Materials: Scientific Calculator (not a graphing calculator)

This course reviews topics from Algebra I as needed before beginning a study of mathematical functions. The major topics include investigating graphing on the number plane, solving systems of equations, the use of algebraic and graphical approaches to problem solving, square root principles and their applications, the function concept, the composition of functions, the inverse of a function, linear and quadratic functions and their applications. 

Materials: Scientific Calculator (not a graphing calculator)

The central focus of this course is mathematical functions. The first semester is devoted to developing the concept of a relation as a set of ordered pairs, the language of sets, operations on sets, graphing of relations, functions as special relations, properties of functions and operations on functions. In the second semester, these ideas are used to investigate variable quantities, formulas, direct and inverse proportionality, linear functions, root and power functions, quadratic functions and their operations. 

Materials: Scientific Calculator (not a graphing calculator)

The focus of this course is the study of mathematical functions. The algebra portion of the course develops the concept of a function through the study and graphing of relations, the language of sets , functions as special relations, properties of functions, and operations on functions. These ideas are used to investigate variable quantities, formulas, direct and inverse proportionality, linear functions and their graphs, and quadratic functions and their graphs. The trigonometry section of the course includes unit circle and right triangle approaches to the six trigonometric functions, radian measure, graphs of the circular functions, proofs of trigonometric identities, and the use of inverse functions to solve trigonometric equations. Application problems are studied in both the algebra and trigonometry portions of the course. 
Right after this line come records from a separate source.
/-! ### Packets -/

@[simp] theorem dropPacket_core (s : State) (id : Nat) : (s.dropPacket id).core = s.core := rfl
@[simp] theorem dropPacket_coreNo (s : State) (id : Nat) : (s.dropPacket id).coreNo = s.coreNo := rfl
@[simp] theorem dropPacket_others (s : State) (id : Nat) : (s.dropPacket id).others = s.others := rfl
@[simp] theorem dropPacket_tile (s : State) (id : Nat) : (s.dropPacket id).tile = s.tile := rfl
@[simp] theorem dropPacket_junction (s : State) (id : Nat) : (s.dropPacket id).junction = s.junction := rfl
@[simp] theorem dropPacket_site (s : State) (id : Nat) : (s.dropPacket id).site = s.site := rfl
@[simp] theorem dropPacket_wafer (s : State) (id : Nat) :
    (s.dropPacket id).wafer = { s.wafer with net := s.wafer.net.filter (fun p => p.id != id) } := rfl

@[simp] theorem setPacket_core (s : State) (id : Nat) (f : Packet → Packet) : (s.setPacket id f).core = s.core := rfl
@[simp] theorem setPacket_coreNo (s : State) (id : Nat) (f : Packet → Packet) :
    (s.setPacket id f).coreNo = s.coreNo := rfl
@[simp] theorem setPacket_others (s : State) (id : Nat) (f : Packet → Packet) :
    (s.setPacket id f).others = s.others := rfl
@[simp] theorem setPacket_tile (s : State) (id : Nat) (f : Packet → Packet) : (s.setPacket id f).tile = s.tile := rfl
@[simp] theorem setPacket_junction (s : State) (id : Nat) (f : Packet → Packet) :
    (s.setPacket id f).junction = s.junction := rfl
@[simp] theorem setPacket_site (s : State) (id : Nat) (f : Packet → Packet) : (s.setPacket id f).site = s.site := rfl
@[simp] theorem setPacket_wafer (s : State) (id : Nat) (f : Packet → Packet) :
    (s.setPacket id f).wafer = { s.wafer with net := s.wafer.net.map (fun p => if p.id = id then f p else p) } := rfl

@[simp] theorem launchPacket_core (s : State) (l : Line) (d : Dest) (x : Option Nat) (m : Msg) :
    (s.launchPacket l d x m).core = s.core := rfl
@[simp] theorem launchPacket_coreNo (s : State) (l : Line) (d : Dest) (x : Option Nat) (m : Msg) :
    (s.launchPacket l d x m).coreNo = s.coreNo := rfl
@[simp] theorem launchPacket_others (s : State) (l : Line) (d : Dest) (x : Option Nat) (m : Msg) :
    (s.launchPacket l d x m).others = s.others := rfl
@[simp] theorem launchPacket_tile (s : State) (l : Line) (d : Dest) (x : Option Nat) (m : Msg) :
    (s.launchPacket l d x m).tile = s.tile := rfl
@[simp] theorem launchPacket_junction (s : State) (l : Line) (d : Dest) (x : Option Nat) (m : Msg) :
    (s.launchPacket l d x m).junction = s.junction := rfl
@[simp] theorem launchPacket_site (s : State) (l : Line) (d : Dest) (x : Option Nat) (m : Msg) :
    (s.launchPacket l d x m).site = s.site := rfl
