-- ==== Sys2Proof/Laws/PerInstr.lean ====
section
/-!
SUPPORT. Per instruction: the word of an instruction has 16 or 32 bits, fits them, and tells its length by bit 0 (R70).
-/
namespace Sys2Proof.Laws.Encoding

set_option Elab.async false

/-- The word of the instruction, if it has one: 16 bits with bit 0 clear, or 32 bits. -/
def Statement (i : Instr) : Prop :=
  ∀ n w, encode i = some (n, w) → (n = 16 ∧ w < 2 ^ 16 ∧ w % 2 = 0) ∨ (n = 32 ∧ w < 2 ^ 32)

theorem of_none {i : Instr} (h : encode i = none) : Statement i := by
  intro n w e; rw [h] at e; cases e

theorem of_word {i : Instr} {v : Nat} (h : encode i = some (32, v)) (b : v < 2 ^ 32) : Statement i := by
  intro n w e; rw [h] at e; cases e; exact .inr ⟨rfl, b⟩

theorem of_half {i : Instr} {v : Nat} (h : encode i = some (16, v)) (b : v < 2 ^ 16) (c : v % 2 = 0) : Statement i := by
  intro n w e; rw [h] at e; cases e; exact .inl ⟨rfl, b, c⟩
Materials: High School Mathematics Course 3, Beberman and Vaughn reprint; Trigonometry, Lial, Hornsby, Schneider, Addison-Wesley, 1997, 6th edition; Scientific Calculator (not a graphing calculator)

This course approaches the study of Euclidean and coordinate geometry from both intuitive and structured perspectives. The study of logical principles, geometric transformations and constructions form the foundation for an exploration of the geometric properties of parallel lines, triangles and quadrilaterals. Congruence principles are used to prove selected properties of quadrilaterals. Unit circle trigonometry, dilations and similarity are developed using coordinate geometry approaches. Other topics include the study of polygons, angles related to circles, special right triangles, right triangle trigonometry, area and volume formulas.

Materials: Geometry, Jurgensen, Brown, Jurgensen, Houghton Mifflin, 1994; Scientific Calculator (not a graphing calculator)

This course explores topics in Euclidean geometry, coordinate geometry, and trigonometry with an emphasis on problem solving and proof. Beginning with an introduction to logical principles, the deductive organization of geometry is developed through a combination of intuitive and rigorous investigations. The course is designed to give students a range of skills associated with this branch of mathematics and to continue their preparation for the study of precalculus mathematics. The first semester includes logic, isometries, geometric constructions, congruence proofs, properties of geometric figures, coordinate geometry and an introduction to unit circle trigonometry. Second semester topics include a study of dilations and similarity, definitions and graphs of the six circular functions for real number and degree measure arguments, trigonometric identities, inverse trigonometric functions, the solution of circular function equations, areas of polygons, and volumes of polyhedra. 

Materials: High School Mathematics Course 3, Beberman and Vaughn reprint; Trigonometry, Lial, Hornsby, Schneider, Addison-Wesley, 1997, 6th edition; Scientific Calculator (not a graphing calculator)

This course involves a study of geometric concepts using methods from Euclidean geometry, coordinate geometry, trigonometry and the theory of vectors. Euclidean proof strategies are used during the study of congruence, polygons, angles related to polygons and circles, similarity and applications of the Pythagorean Theorem. Coordinate geometry and determinants are used in the study of systems of equations, analytic geometry proofs and coordinate approaches to computing areas. Applications of trigonometry include the Laws of Sines and Cosines and the use of matrices to represent transformations of the plane. The three dimensional geometry of lines and planes is explored using vector and matrix methods. 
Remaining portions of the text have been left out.